Task
Each entry is to be retyped exactly as it stands.
***
-- ==== Sys2Proof/Machine/Step.lean ====
section
/-! DEFINITION. One step: the next entry of the agenda (log 1), and the placing of a word where step fetches next. -/

namespace Sys2Proof.Machine

namespace State

/-- A part of what has issued performs inside its bound: of a word, a load or a copy of a core, or a matrix command of its
quad, with those before it, unless the clock is gated (00 R8, 11 R289, 17 R348) (log 6, 7). -/
def performIn (s : State) (core id k : Nat) : State :=
  let q := quadOf core
  if (s.quadAt q).cmds.any (fun m => m.id = id) then
    (if (s.regionAt (s.regionOfQuad q 32)).gated then s else s.performSome q (fun m => m.id = id))
  else s.performPart core id k

/-- A stored code word changes by itself (log 58). -/
def inject (s : State) (f : Flaw) : State :=
  match f with
  | .memory k m => s.modMem (fun x => x.setMark k m)
  | .staged n k m => s.modNode n (fun v => { v with stagedBad := Tab.ins v.stagedBad (bufferWord k) m })
  | .core c w => s.modCore c.toNat (fun k => if k.bad.contains w then k else { k with bad := k.bad ++ [w] })
  | .operand c q i m => s.modCore c.toNat (fun k => { k with cu := { k.cu with
      opq := k.cu.opq.put [] q ((k.cu.opq.get [] q).modify i (fun e => { e with bad := some m })) } })
  | .accumulators q w m => s.modQuad q (fun v => { v with accBad := Tab.ins v.accBad w m })
  | .plane q j shadow w m => s.modQuad q (fun v =>
      let mark (p : Plane) : Plane := { p with bad := Tab.ins p.bad w m }
      if shadow then { v with shadow := v.shadow.ins j (mark (v.shadowAt j)) } else { v with active := v.active.ins j (mark (v.activeAt j)) })
  | .record n => s.modNode n (fun v => { v with badRecord := true })
  | .ring c i m => s.modCrossing c (fun x => { x with ring := x.ring.ins i ((x.ring.get none i).map (fun e => { e with bad := some m })) })

end State

/-- One step of the machine. With nothing on the agenda, device time runs on by 1 ns (log 1, 56). The turn of a frozen core's
unit is skipped: the header takes of a segment that waits at the head of its queue are made when the core thaws (the model's
choice, log 59). A region's cycle comes after the launches that are due at it. -/
def step (s : State) : Host.Outcome State Fault Refusal :=
  match s.agenda with
  | [] => .next (s.runTime 65536)
  | m :: rest =>
    let s := { s with agenda := rest }
    match m with
    | .time dt => .next (s.runTime dt)
    | .event place i => exec i { s with cur := place }
    | .host bytes =>
      match s.takeMessage bytes with
      | .none => .fault .notAMessage
      | .some (.inl t) => .next t
      | .some (.inr i) => exec i s
    | .slot core u =>
      if (s.coreAt core.toNat).frozen then .next s
      else if !(s.coreAt core.toNat).run then .next (s.tieTurn core.toNat u)
      else
        match s.turn core.toNat u with
        | .idle => .next s
        | .state t => .next t
        | .run i => exec i (s.at_ core.toNat u)
    | .cycle r =>
      .next (if s.clockRuns r.toNat then
          { s with agenda := match s.launchDue r.toNat with | some l => l :: .cycle r :: rest | none => s.cycleParts r ++ rest }
        else s)
    | .thaw r => .next (s.thaw r.toNat)
    | .late r => .next (s.lateCheck r.toNat)
    | .land r => .next { s with agenda := s.landings r.toNat ++ rest }
    | .part core id k => .next (s.performIn core.toNat id k)
    | .flaw f => .next (s.inject f)
    | .partner n cls issued rank q k => .next (s.partnerFault n cls issued rank q k)
    | .endCycle r => .next { s with agenda := s.retirements r.toNat ++ .close r :: rest }
    | .close r => .next (s.closeRegion r.toNat)

/-- The bytes of a word, zeros above it, at byte `pc` of a code section that holds nothing else (log 3). -/
def codeAt (pc n w : Nat) : List Byte := List.replicate pc 0 ++ leBytes n w

/-- A core whose units may issue: it runs, and nothing holds, stalls or delays it (log 3). -/
def issuingCore (c : Core) : Core :=
  { c with run := true, ended := false, frozen := false, held := false, halted := false, bad := [],
           su := { c.su with stall := 0, wait := none } }

/-- A segment whose one word is due now (log 3). -/
def dueSeg (col w : Nat) : Seg :=
  { ordinal := 1, cycles := 1, signature := 0, gc := 0, ga := 0, clock := some 0
    todo := [{ offset := 0, col := col, word := BitVec.ofNat 64 w, bad := false }] }

/-- The unit that runs a 64-bit word: its column of C where it decodes as a column word, else L. -/
def wordSlot (w : Nat) : Slot :=
  match decodeC (BitVec.ofNat 64 w) with
  | .ok _ =>
    match w / 2 ^ 60 % 16 with
    | 0 => .va
    | 1 => .vm
    | 2 => .vx
    | 3 => .vl
    | 4 => .mc
    | _ => .ct
  | .error _ => .l

/-- `s` with one instruction word where the next step fetches: core 0 runs, and its turn is the head of the agenda. A
word of 32 bits stands at S's program counter; a word of 64 bits is due in a running segment (log 3). -/
def State.withFetchWord (s : State) (nbits w : Nat) : State :=
  let c := issuingCore (s.coreAt 0)
  let u := if nbits ≤ 32 then Slot.s else wordSlot w
  let region := s.regionOf 0
  let t := if nbits ≤ 32 then { s.setCore 0 c with code := s.code.ins 0 { s.code.get {} 0 with s := codeAt c.su.pc 4 w } }
    else s.setCore 0 (c.modUnit (seqOf u) (fun d => { d with seg := some (dueSeg (todoCol u) w) }))
  let t := if (s.regionAt region).power.duty = 0 then t
    else t.modRegion region (fun g => { g with power := { g.power with duty := 0 } })
  let t := match c.node with
    | none => t
    | some n => t.modNode n (fun v => { v with points := [] })
  { t with agenda := [.slot 0 u] }

end Sys2Proof.Machine
end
***
Answer below
-- ==== Sys2Proof/Machine/Step.lean ====
section
/-! DEFINITION. One step: the next entry of the agenda (log 1), and the placing of a word where step fetches next. -/

namespace Sys2Proof.Machine

namespace State

/-- A part of what has issued performs inside its bound: of a word, a load or a copy of a core, or a matrix command of its
quad, with those before it, unless the clock is gated (00 R8, 11 R289, 17 R348) (log 6, 7). -/
def performIn (s : State) (core id k : Nat) : State :=
  let q := quadOf core
  if (s.quadAt q).cmds.any (fun m => m.id = id) then
    (if (s.regionAt (s.regionOfQuad q 32)).gated then s else s.performSome q (fun m => m.id = id))
  else s.performPart core id k

/-- A stored code word changes by itself (log 58). -/
def inject (s : State) (f : Flaw) : State :=
  match f with
  | .memory k m => s.modMem (fun x => x.setMark k m)
  | .staged n k m => s.modNode n (fun v => { v with stagedBad := Tab.ins v.stagedBad (bufferWord k) m })
  | .core c w => s.modCore c.toNat (fun k => if k.bad.contains w then k else { k with bad := k.bad ++ [w] })
  | .operand c q i m => s.modCore c.toNat (fun k => { k with cu := { k.cu with
      opq := k.cu.opq.put [] q ((k.cu.opq.get [] q).modify i (fun e => { e with bad := some m })) } })
  | .accumulators q w m => s.modQuad q (fun v => { v with accBad := Tab.ins v.accBad w m })
  | .plane q j shadow w m => s.modQuad q (fun v =>
      let mark (p : Plane) : Plane := { p with bad := Tab.ins p.bad w m }
      if shadow then { v with shadow := v.shadow.ins j (mark (v.shadowAt j)) } else { v with active := v.active.ins j (mark (v.activeAt j)) })
  | .record n => s.modNode n (fun v => { v with badRecord := true })
  | .ring c i m => s.modCrossing c (fun x => { x with ring := x.ring.ins i ((x.ring.get none i).map (fun e => { e with bad := some m })) })

end State

/-- One step of the machine. With nothing on the agenda, device time runs on by 1 ns (log 1, 56). The turn of a frozen core's
unit is skipped: the header takes of a segment that waits at the head of its queue are made when the core thaws (the model's
choice, log 59). A region's cycle comes after the launches that are due at it. -/
def step (s : State) : Host.Outcome State Fault Refusal :=
  match s.agenda with
  | [] => .next (s.runTime 65536)
  | m :: rest =>
    let s := { s with agenda := rest }
    match m with
    | .time dt => .next (s.runTime dt)
    | .event place i => exec i { s with cur := place }
    | .host bytes =>
      match s.takeMessage bytes with
      | .none => .fault .notAMessage
      | .some (.inl t) => .next t
      | .some (.inr i) => exec i s
    | .slot core u =>
      if (s.coreAt core.toNat).frozen then .next s
      else if !(s.coreAt core.toNat).run then .next (s.tieTurn core.toNat u)
      else
        match s.turn core.toNat u with
        | .idle => .next s
        | .state t => .next t
        | .run i => exec i (s.at_ core.toNat u)
    | .cycle r =>
      .next (if s.clockRuns r.toNat then
          { s with agenda := match s.launchDue r.toNat with | some l => l :: .cycle r :: rest | none => s.cycleParts r ++ rest }
        else s)
    | .thaw r => .next (s.thaw r.toNat)
    | .late r => .next (s.lateCheck r.toNat)
    | .land r => .next { s with agenda := s.landings r.toNat ++ rest }
    | .part core id k => .next (s.performIn core.toNat id k)
    | .flaw f => .next (s.inject f)
    | .partner n cls issued rank q k => .next (s.partnerFault n cls issued rank q k)
    | .endCycle r => .next { s with agenda := s.retirements r.toNat ++ .close r :: rest }
    | .close r => .next (s.closeRegion r.toNat)

/-- The bytes of a word, zeros above it, at byte `pc` of a code section that holds nothing else (log 3). -/
def codeAt (pc n w : Nat) : List Byte := List.replicate pc 0 ++ leBytes n w

/-- A core whose units may issue: it runs, and nothing holds, stalls or delays it (log 3). -/
def issuingCore (c : Core) : Core :=
  { c with run := true, ended := false, frozen := false, held := false, halted := false, bad := [],
           su := { c.su with stall := 0, wait := none } }

/-- A segment whose one word is due now (log 3). -/
def dueSeg (col w : Nat) : Seg :=
  { ordinal := 1, cycles := 1, signature := 0, gc := 0, ga := 0, clock := some 0
    todo := [{ offset := 0, col := col, word := BitVec.ofNat 64 w, bad := false }] }

/-- The unit that runs a 64-bit word: its column of C where it decodes as a column word, else L. -/
def wordSlot (w : Nat) : Slot :=
  match decodeC (BitVec.ofNat 64 w) with
  | .ok _ =>
    match w / 2 ^ 60 % 16 with
    | 0 => .va
    | 1 => .vm
    | 2 => .vx
    | 3 => .vl
    | 4 => .mc
    | _ => .ct
  | .error _ => .l

/-- `s` with one instruction word where the next step fetches: core 0 runs, and its turn is the head of the agenda. A
word of 32 bits stands at S's program counter; a word of 64 bits is due in a running segment (log 3). -/
def State.withFetchWord (s : State) (nbits w : Nat) : State :=
  let c := issuingCore (s.coreAt 0)
  let u := if nbits ≤ 32 then Slot.s else wordSlot w
  let region := s.regionOf 0
  let t := if nbits ≤ 32 then { s.setCore 0 c with code := s.code.ins 0 { s.code.get {} 0 with s := codeAt c.su.pc 4 w } }
    else s.setCore 0 (c.modUnit (seqOf u) (fun d => { d with seg := some (dueSeg (todoCol u) w) }))
  let t := if (s.regionAt region).power.duty = 0 then t
    else t.modRegion region (fun g => { g with power := { g.power with duty := 0 } })
  let t := match c.node with
    | none => t
    | some n => t.modNode n (fun v => { v with points := [] })
  { t with agenda := [.slot 0 u] }

end Sys2Proof.Machine
end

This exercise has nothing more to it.